◆ **MATERIAL FOR THE TASK**

>>>>

/-- TD5: a mismatch in the pointer read; everything after it still happens. -/
theorem test_rdmsg_mismatch :
    performs [0x20, 0x01]
      (rFrame 0x18 [0x8C] ++ rFrame 0x19 [0x49] ++ [.sel, .x 0x1A 0x00, .x 0x60 0x00, .x 0xFF 0x9E, .desel]
        ++ rFrame 0x9E [0x02] ++ rFrame 0x9F [0x10, 0x20]) 0 2 [0x8C, 0x49, 0x10, 0x20] := by decide

/-- TE2: the other bits are discarded. -/
theorem test_lastch : performs [0x21] (rFrame 0x06 [0xFD]) 0 0 [0x05] := by decide

/-- TF2: the counter, most significant byte first, with no link event. -/
theorem test_rderr : performs [0x30] [] 0x01020304 0x01020304 [1, 2, 3, 4] := by decide

/-- TF2: reading does not clear; the second RDERR of two. -/
theorem test_rderr_twice :
    stepMeets (presented [0x30] [] 0x01020304) (fun t =>
      stepMeets { t with inputs := [.present [0x30]] } fun u => decide (results u = [1, 2, 3, 4] ∧ u.errcnt = 0x01020304)) := by
  decide

/-! ## Inputs -/

/-- A block held in the middle of a read: the Transport completes two exchanges and no more. -/
def heldRead : State :=
  match exec (.rdreg 0x06) { State.reset with transport := ⟨[0xAA, 0x55, 0x05], 0, some 2⟩ } with
  | .next t => t
  | .fault _ | .refused _ => State.reset

/-- R79: it stands at the payload exchange, inside its scope. -/
theorem test_held :
    heldRead.busy = true ∧ heldRead.selline = true ∧ heldRead.ph = .data ∧
    heldRead.trace = [.sel, .x 0x06 0xAA, .x 0x60 0x55] := by decide

/-- R17: the Transport lifts the hold, and the operation ends as if it had never been held (TA9). -/
theorem test_hold_lifted :
    stepMeets { heldRead with inputs := [.transport none] } (fun t =>
      decide (t.trace = rFrame 0x06 [0x05] ∧ results t = [0x05]) && !t.busy) := by decide

/-- R172: reset inside a scope drops SELLINE and sends nothing. -/
theorem test_reset_in_scope :
    stepMeets { heldRead with inputs := [.reset], errcnt := 9 } (fun t =>
      decide (t.trace = [] ∧ t.errcnt = 0 ∧ t.ph = .idle) && !t.selline && !t.busy) := by decide

/-- Section 4 of 95: after a rejected descriptor an accepted one sets CSTAT back to OK. -/
theorem test_cstat_back_to_ok :
    stepMeets { presented [0x30] [] 0 with cstat := .rejected } (fun t => decide (t.cstat = .ok)) := by decide

/-- `withFetchWord` makes the very next step run the word's operation. -/
theorem test_fetch_word :
    step (State.reset.withFetchWord 8 0x30) = exec .rderr State.reset := by rfl

/-! ## Host side and assembler -/

/-- R61. -/
theorem test_chdisall : chdisall = [.chdis 0, .chdis 1, .chdis 2, .chdis 3, .chdis 4, .chdis 5, .chdis 6, .chdis 7] := by decide
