-- ==== Sys2Proof/Machine/Csr.lean ====
section
/-! DEFINITION. The csrAddress rows (43_demux.md R163): what the CODEC does when DECODE meets, in RXB, a frame that
carries this csrAddress at offset 4. The demultiplexer classifies and does not filter (R165). Log 12. -/

namespace Sys2Proof.Machine

/-- DECODE of the frame in RXB, its csrAddress byte being `csr`. -/
def decodeWithCsr (csr : Byte) (s : State) : Result :=
  withFrame s (fun e => decodeFails e s) (fun k f => complete (s.commit k { f with csr := csr }))

/-- DEVICE_REG (R163): class 0. -/
def execDeviceReg (csr : Byte) (s : State) : Result :=
  decodeWithCsr csr s

/-- CUSTOM (R163): class 1. -/
def execCustom (s : State) : Result :=
  decodeWithCsr 0xF0 s

/-- CONFIG_SIZE (R163): class 2. -/
def execConfigSize (s : State) : Result :=
  decodeWithCsr 0xF5 s

/-- CONFIG_DATA (R163): class 3. -/
def execConfigData (s : State) : Result :=
  decodeWithCsr 0xF7 s

/-- NODE_ID (R163): class 4. -/
def execNodeId (s : State) : Result :=
  decodeWithCsr 0xFB s

/-- GROUP_ID (R163): class 5. -/
def execGroupId (s : State) : Result :=
  decodeWithCsr 0xFC s

/-- DEVICE_ID (R163): class 6. -/
def execDeviceId (s : State) : Result :=
  decodeWithCsr 0xFD s

/-- UTILITY (R163): class 7; REBOOT as R164 says. -/
def execUtility (s : State) : Result :=
  decodeWithCsr 0xFE s

/-- RESERVED_F (R163): class 8. -/
def execReservedF (csr : Byte) (s : State) : Result :=
  decodeWithCsr csr s

end Sys2Proof.Machine
end

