-- ==== Sys2Proof/Certificates/Slice0/Obligations.lean ====
section
/-! DEFINITION. The statements for the provers. Each docstring names the rule of spec/ it formalises, or what it is derived
from. -/

open Sys2Proof Sys2Proof.Machine

/-! ## Reset and the step -/

/-- R210: the rst step, at any point, also while BUSY = 1, leaves every register reading 0 and PENDING none, and the reset
state is such a state. No byte is written (R211). -/
def Obligations.RstStepResetsEveryRegister : Prop :=
  (∀ (s : State) (rest : List Input), s.inputs = .rst :: rest →
    ∃ t, step s = .next t ∧ (∀ r : Reg, t.regWord r = 0) ∧ t.pending = none ∧ (∀ b i, t.byte b i = none)
      ∧ t.inputs = rest)
    ∧ (∀ r : Reg, State.reset.regWord r = 0) ∧ State.reset.pending = none ∧ ∀ b i, State.reset.byte b i = none

/-- Derived from R214: when the CODEC has its turn and the pending word decodes to a command, the step is exec of it. That
a turn is an input, or comes when no input is left, is the model's choice (log 5). -/
def Obligations.StepRunsPendingCommand : Prop :=
  ∀ (s : State) (w : Word) (i : Instr), s.codecTurn → s.pending = some w → decode (.cmd w) = .ok i →
    step s = exec i s.advance

/-- Derived from R140 and R81: with DECODE pending, the step runs the frame instruction that the receive buffer decodes to. That a frame row is an instruction is the model's choice (log 11). -/
def Obligations.StepRunsFrameInRxb : Prop :=
  ∀ (s : State) (w : Word) (bytes : List Byte) (i : Instr), s.codecTurn → s.pending = some w →
    decode (.cmd w) = .ok .decode → s.rxPresents bytes → decode (.frame bytes) = .ok i → step s = exec i s.advance

/-- Derived from R163 and R102: with DECODE pending the step runs the csr row of the frame in RXB, and with DECODE_PAYLOAD
pending the schema row of its selector. That these rows are instructions is the model's choice (logs 12 and 13). -/
def Obligations.StepRunsSelectorRows : Prop :=
  (∀ (s : State) (w : Word) (bytes : List Byte) (k : SyncWord) (f : Frame) (i : Instr), s.codecTurn →
    s.pending = some w → decode (.cmd w) = .ok .decode → s.rxPresents bytes → decodeFrame bytes = .ok (k, f) →
    decode (.csr f.csr) = .ok i → step s = exec i s.advance)
  ∧ (∀ (s : State) (w : Word) (sel : BitVec 4) (i : Instr), s.codecTurn →
    s.pending = some w → decode (.cmd w) = .ok (.decodePayload sel) → decode (.schema sel) = .ok i →
    step s = exec i s.advance)

/-- Derived from R45 and R214, which give the CODEC a step only when PENDING is not none. That it has a turn then too, which
only removes that input, is the model's choice (log 5). -/
def Obligations.IdleCodecTurnDoesNothing : Prop :=
  ∀ s : State, s.codecTurn → s.pending = none → step s = .next s.advance

/-- R104: a reserved or illegal command word fails with BadCommand and changes nothing but STATUS (and PENDING, by R194);
and every other word is accepted by the decoder. -/
def Obligations.IllegalCommandWordsFail : Prop :=
  ∀ w : Word,
    let bad := 7 ≤ (w.extractLsb' 0 4).toNat ∨ w.extractLsb' 6 2 ≠ 0 ∨ w.extractLsb' 12 20 ≠ 0
      ∨ (w.extractLsb' 4 2 ≠ 0 ∧ (w.extractLsb' 0 4).toNat ≠ 3)
      ∨ (w.extractLsb' 8 4 ≠ 0 ∧ (w.extractLsb' 0 4).toNat ≠ 5 ∧ (w.extractLsb' 0 4).toNat ≠ 6)
    (bad → decode (.cmd w) = .error (.badCommand w)
      ∧ ∀ s : State, s.codecTurn → s.pending = some w →
        step s = .next { s.advance with busy := false, done := true, err := .badCommand, pending := none })
    ∧ (¬ bad → ∃ i, decode (.cmd w) = .ok i)

/-! ## Encoding -/

/-- Derived from R80, R102, R103 and R163: decoding an encoded well-formed instruction gives it back, for every
constructor and every operand value the encoding admits. -/
def Obligations.DecodeOfEncodeIsTheInstruction : Prop :=
  ∀ i : Instr, i.wf = true → decode (encode i) = .ok i

/-- Derived from R95, R103 and R146: what decodes is well-formed, and its encoding is the code it was decoded from; of a
receive buffer, the bytes before the surplus. -/
def Obligations.DecodedCodeIsTheEncoding : Prop :=
  ∀ (c : Code) (i : Instr), decode c = .ok i →
    i.wf = true ∧ (encode i = c ∨ ∃ bytes surplus, encode i = .frame bytes ∧ c = .frame (bytes ++ surplus))

/-- Derived from R81, R87, R102 and R103: words written out from the spec's tables decode to the instructions they
stand for. -/
def Obligations.SpecWordsDecode : Prop :=
  (∀ p ∈ legalCommandWords, decode (.cmd p.1) = .ok p.2 ∧ encode p.2 = .cmd p.1)
  ∧ decode (.frame [0xFA, 0xAF, 0x01, 0x02, 0x03, 0x00, 0x55, 0x66])
      = .ok (.requestCrc8 ⟨0x01, 0x02, 0x03, 0x55, [], 0x66⟩)
  ∧ decode (.frame [0xF5, 0x5F, 0x01, 0x02, 0x03, 0x01, 0x11, 0x22, 0x33, 0x44, 0xAB, 0x55, 0x66, 0x77, 0x88])
      = .ok (.requestCrc32 ⟨0x01, 0x02, 0x03, 0x44332211, [0xAB], 0x88776655⟩)
  ∧ decode (.frame [0xFD, 0xDF, 0x01, 0x02, 0x03, 0x00, 0x55, 0x66])
      = .ok (.responseCrc8 ⟨0x01, 0x02, 0x03, 0x55, [], 0x66⟩)
  ∧ decode (.csr 0xF5) = .ok .configSize ∧ decode (.csr 0xFE) = .ok .utility
  ∧ decode (.csr 0xEF) = .ok (.deviceReg 0xEF) ∧ decode (.csr 0xF6) = .ok (.reservedF 0xF6)
  ∧ decode (.schema 0) = .ok .motor ∧ decode (.schema 1) = .ok .light ∧ decode (.schema 2) = .ok .bam
  ∧ decode (.schema 3) = .error (.reservedSchema 3)

/-- R80 and R91: the layout of a frame that BuildFrame makes, field by field, for every sync word. -/
def Obligations.BuiltFrameLayout : Prop :=
  ∀ (k : SyncWord) (id flags csr : Byte) (payload : List Byte), payload.length ≤ 254 →
    let F := buildFrame k id flags csr payload
    let w := k.width
    let L := payload.length
    F.length = 6 + w + L + w
      ∧ leValue (slice F 0 2) = k.value.setWidth 32
      ∧ F[2]? = some id ∧ F[3]? = some flags ∧ F[4]? = some csr ∧ (∃ b : Byte, F[5]? = some b ∧ b.toNat = L)
      ∧ leValue (slice F 6 w) = crcW k (slice F 0 6)
      ∧ slice F (6 + w) L = payload
      ∧ leValue (slice F (6 + w + L) w) = crcW k (slice F (6 + w) L)

/-- Derived from R140, R142 to R146 and R192: the stages of the frame decoder in their order, on a buffer's bytes. -/
def Obligations.DecoderStagesInOrder : Prop :=
  ∀ bytes : List Byte,
    (bytes.length < 2 → decodeFrame bytes = .error (.truncated none 2))
    ∧ (2 ≤ bytes.length → (∀ k : SyncWord, leValue (slice bytes 0 2) ≠ k.value.setWidth 32) →
        decodeFrame bytes = .error (.unknownSync ((leValue (slice bytes 0 2)).setWidth 16)))
    ∧ ∀ k : SyncWord, 2 ≤ bytes.length → leValue (slice bytes 0 2) = k.value.setWidth 32 →
        (bytes.length < 6 + 2 * k.width → decodeFrame bytes = .error (.truncated (some k) (6 + 2 * k.width)))
        ∧ (6 + 2 * k.width ≤ bytes.length → ∀ id flags csr L : Byte, slice bytes 2 4 = [id, flags, csr, L] →
            (L = 0xFF → decodeFrame bytes = .error (.extendedLength k))
            ∧ (L ≠ 0xFF → bytes.length < 6 + k.width + L.toNat + k.width →
                decodeFrame bytes = .error (.truncated (some k) (6 + k.width + L.toNat + k.width)))
            ∧ (L ≠ 0xFF → 6 + k.width + L.toNat + k.width ≤ bytes.length →
                decodeFrame bytes = .ok (k,
                  { id := id, flags := flags, csr := csr,
                    hcrc := leValue (slice bytes 6 k.width),
                    payload := slice bytes (6 + k.width) L.toNat,
                    tcrc := leValue (slice bytes (6 + k.width + L.toNat) k.width) })))

/-! ## Commands -/

/-- R197: NOP writes BUSY, DONE and ERR (and PENDING, by R193) and nothing else; any other bit of CMD makes it fail with
BadCommand. -/
def Obligations.NopCompletes : Prop :=
  decode (.cmd 0) = .ok .nop
  ∧ (∀ s : State, exec .nop s = .next { s with busy := false, done := true, err := .ok, pending := none })
  ∧ ∀ (w : Word) (s : State), w.extractLsb' 0 4 = 0 → w ≠ 0 → s.codecTurn → s.pending = some w →
      step s = .next { s.advance with busy := false, done := true, err := .badCommand, pending := none }

/-- R124 and R125: the checksum commands over RXB[CRC_OFF .. CRC_OFF+CRC_LEN): the result, Range, and the model fault, and
no validity bit or other register changes. The check values are those of the rules' examples. -/
def Obligations.ChecksumCommandsComplete : Prop :=
  decode (.cmd 1) = .ok .crc8 ∧ decode (.cmd 2) = .ok .crc32
  ∧ (∀ s : State,
      let o := s.crcOff.toNat
      let n := s.crcLen.toNat
      (512 < o + n → ∀ i, i = .crc8 ∨ i = .crc32 →
        exec i s = .next { s with crcResult := 0, busy := false, done := true, err := .range, pending := none })
      ∧ (o + n ≤ 512 → ∀ bytes, readBytes s .rxb o n = .ok bytes →
          exec .crc8 s = .next { s with crcResult := (Config.crc8Fn bytes).setWidth 32, busy := false, done := true,
                                        err := .ok, pending := none }
          ∧ exec .crc32 s = .next { s with crcResult := crc32Fn bytes, busy := false, done := true, err := .ok,
                                           pending := none })
      ∧ (o + n ≤ 512 → ∀ f, readBytes s .rxb o n = .error f → ∀ i, i = .crc8 ∨ i = .crc32 → exec i s = .fault f))
  ∧ crc32Fn [] = 0
  ∧ crc32Fn [0x31, 0x32, 0x33, 0x34, 0x35, 0x36, 0x37, 0x38, 0x39] = 0xCBF43926
  ∧ crc32Fn [0xF0, 0x0F, 0x3D, 0x02, 0xF0, 0x0E] = 0xD4C117C3
  ∧ crc8Smbus [0x31, 0x32, 0x33, 0x34, 0x35, 0x36, 0x37, 0x38, 0x39] = 0xF4

/-- Derived from R154's ground (the CRC-32 of R121 detects an error inside one byte): two byte sequences that differ in
exactly one byte have different CRC-32 values. -/
def Obligations.Crc32DetectsOneByteChange : Prop :=
  ∀ (before after : List Byte) (x y : Byte), x ≠ y →
    crc32Fn (before ++ x :: after) ≠ crc32Fn (before ++ y :: after)

/-- R130: the two preconditions of ENCODE in their order, before anything is read or written but TX_LEN. -/
def Obligations.EncodePreconditionsFail : Prop :=
  ∀ (sel : BitVec 2) (s : State), (2 ≤ sel.toNat ∨ s.plLen.toNat = 255) →
    exec (.encode sel) s
      = .next { s with txLen := 0, busy := false, done := true, err := .encodePrecondition, pending := none }

/-- Derived from R131: ENCODE's success and its model fault: the frame of R132 in TXB[0..TX_LEN), the length, and the
frame of the instruction: every other byte of memory and every other register is unchanged. -/
def Obligations.EncodeBuildsFrameInTxb : Prop :=
  decode (.cmd 0x03) = .ok (.encode 0) ∧ decode (.cmd 0x13) = .ok (.encode 1)
  ∧ ∀ (sel : BitVec 2) (s : State), sel.toNat < 2 → s.plLen.toNat ≠ 255 →
      (∀ payload, readBytes s .plb 0 s.plLen.toNat = .ok payload →
        let k : SyncWord := if sel = 0 then .requestCrc8 else .requestCrc32
        ∃ t, exec (.encode sel) s = .next t
          ∧ t.txLen.toNat = 6 + k.width + payload.length + k.width
          ∧ readBytes t .txb 0 t.txLen.toNat = .ok (buildFrame k s.encId s.encFlags s.encCsr payload)
          ∧ (∀ a, (a < Buffer.txb.base ∨ Buffer.txb.base + t.txLen.toNat ≤ a) → t.mem.get a = s.mem.get a)
          ∧ t = { s with mem := t.mem, txLen := t.txLen, busy := false, done := true, err := .ok, pending := none })
      ∧ (∀ f, readBytes s .plb 0 s.plLen.toNat = .error f → exec (.encode sel) s = .fault f)

/-- R148: DECODE of a structurally complete frame commits it whole, whatever its checksums, and changes nothing else. Only
the bytes that R153 lists need be written. -/
def Obligations.DecodeCommitsFrame : Prop :=
  decode (.cmd 4) = .ok .decode
  ∧ ∀ (s : State) (bytes : List Byte) (k : SyncWord) (f : Frame), s.rxPresents bytes → decodeFrame bytes = .ok (k, f) →
      ∃ t, exec .decode s = .next t ∧ CommitsFrame s t k f ∧ s.sameButDecode t ∧ t.completed .ok

/-- Derived from R149 and R153: what DECODE writes when a stage raises an error, PLB and PL_LEN unchanged. Range needs no
byte of RXB to be written, and another error only those that R153 lists: that a frame too short for its length is
TruncatedFrame also where its header checksum bytes are unwritten, which R140's pseudocode names before the check, is the
model's reading (log 7). -/
def Obligations.DecodeErrorCommits : Prop :=
  ∀ s : State,
    (512 < s.rxLen.toNat → ∃ t, exec .decode s = .next t ∧ FailsDecode s t .range 0 0)
    ∧ ∀ bytes : List Byte, s.rxPresents bytes →
        (∀ required, decodeFrame bytes = .error (.truncated none required) →
          ∃ t, exec .decode s = .next t ∧ FailsDecode s t .truncatedFrame 0 required)
        ∧ (∀ k required, decodeFrame bytes = .error (.truncated (some k) required) →
          ∃ t, exec .decode s = .next t ∧ FailsDecode s t .truncatedFrame (dSyncTable k) required)
        ∧ (∀ v : Half, decodeFrame bytes = .error (.unknownSync v) →
          ∃ t, exec .decode s = .next t ∧ FailsDecode s t .unknownSyncWord (v.setWidth 32) 0)
        ∧ (∀ k, decodeFrame bytes = .error (.extendedLength k) →
          ∃ t, exec .decode s = .next t ∧ FailsDecode s t .unsupportedExtendedLength (dSyncTable k) 0)

/-- Derived from R153 and R46: an unwritten byte among those that R153 lists is DECODE's model fault, taken at the first
of them in its order (log 7), whatever value the unwritten bytes hold; and DECODE has no other model fault. -/
def Obligations.DecodeFaultsOnlyOnReadBytes : Prop :=
  ∀ s : State,
    (∀ (bytes : List Byte) (i : Nat), s.rxMayHold bytes → s.firstUnwritten bytes = some i →
      exec .decode s = .fault (.unwrittenRead .rxb i))
    ∧ (∀ bytes : List Byte, s.rxMayHold bytes → s.firstUnwritten bytes = none → ∃ t, exec .decode s = .next t)
    ∧ (512 < s.rxLen.toNat → ∃ t, exec .decode s = .next t)

/-- Derived from R151: DECODE is idempotent: run again on the state it left, it answers that very state. -/
def Obligations.DecodeIsIdempotent : Prop :=
  ∀ s t : State, exec .decode s = .next t → exec .decode t = .next t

<<<<

◆ **PROBLEM TO SOLVE**
Go line by line through the material above and return each one that includes "decodeFrame".

◆ **RESPONSE TO THE TASK**
    s.pending = some w → decode (.cmd w) = .ok .decode → s.rxPresents bytes → decodeFrame bytes = .ok (k, f) →
    (bytes.length < 2 → decodeFrame bytes = .error (.truncated none 2))
        decodeFrame bytes = .error (.unknownSync ((leValue (slice bytes 0 2)).setWidth 16)))
        (bytes.length < 6 + 2 * k.width → decodeFrame bytes = .error (.truncated (some k) (6 + 2 * k.width)))
            (L = 0xFF → decodeFrame bytes = .error (.extendedLength k))
                decodeFrame bytes = .error (.truncated (some k) (6 + k.width + L.toNat + k.width)))
                decodeFrame bytes = .ok (k,
  ∧ ∀ (s : State) (bytes : List Byte) (k : SyncWord) (f : Frame), s.rxPresents bytes → decodeFrame bytes = .ok (k, f) →
        (∀ required, decodeFrame bytes = .error (.truncated none required) →
        ∧ (∀ k required, decodeFrame bytes = .error (.truncated (some k) required) →
        ∧ (∀ v : Half, decodeFrame bytes = .error (.unknownSync v) →
        ∧ (∀ k, decodeFrame bytes = .error (.extendedLength k) →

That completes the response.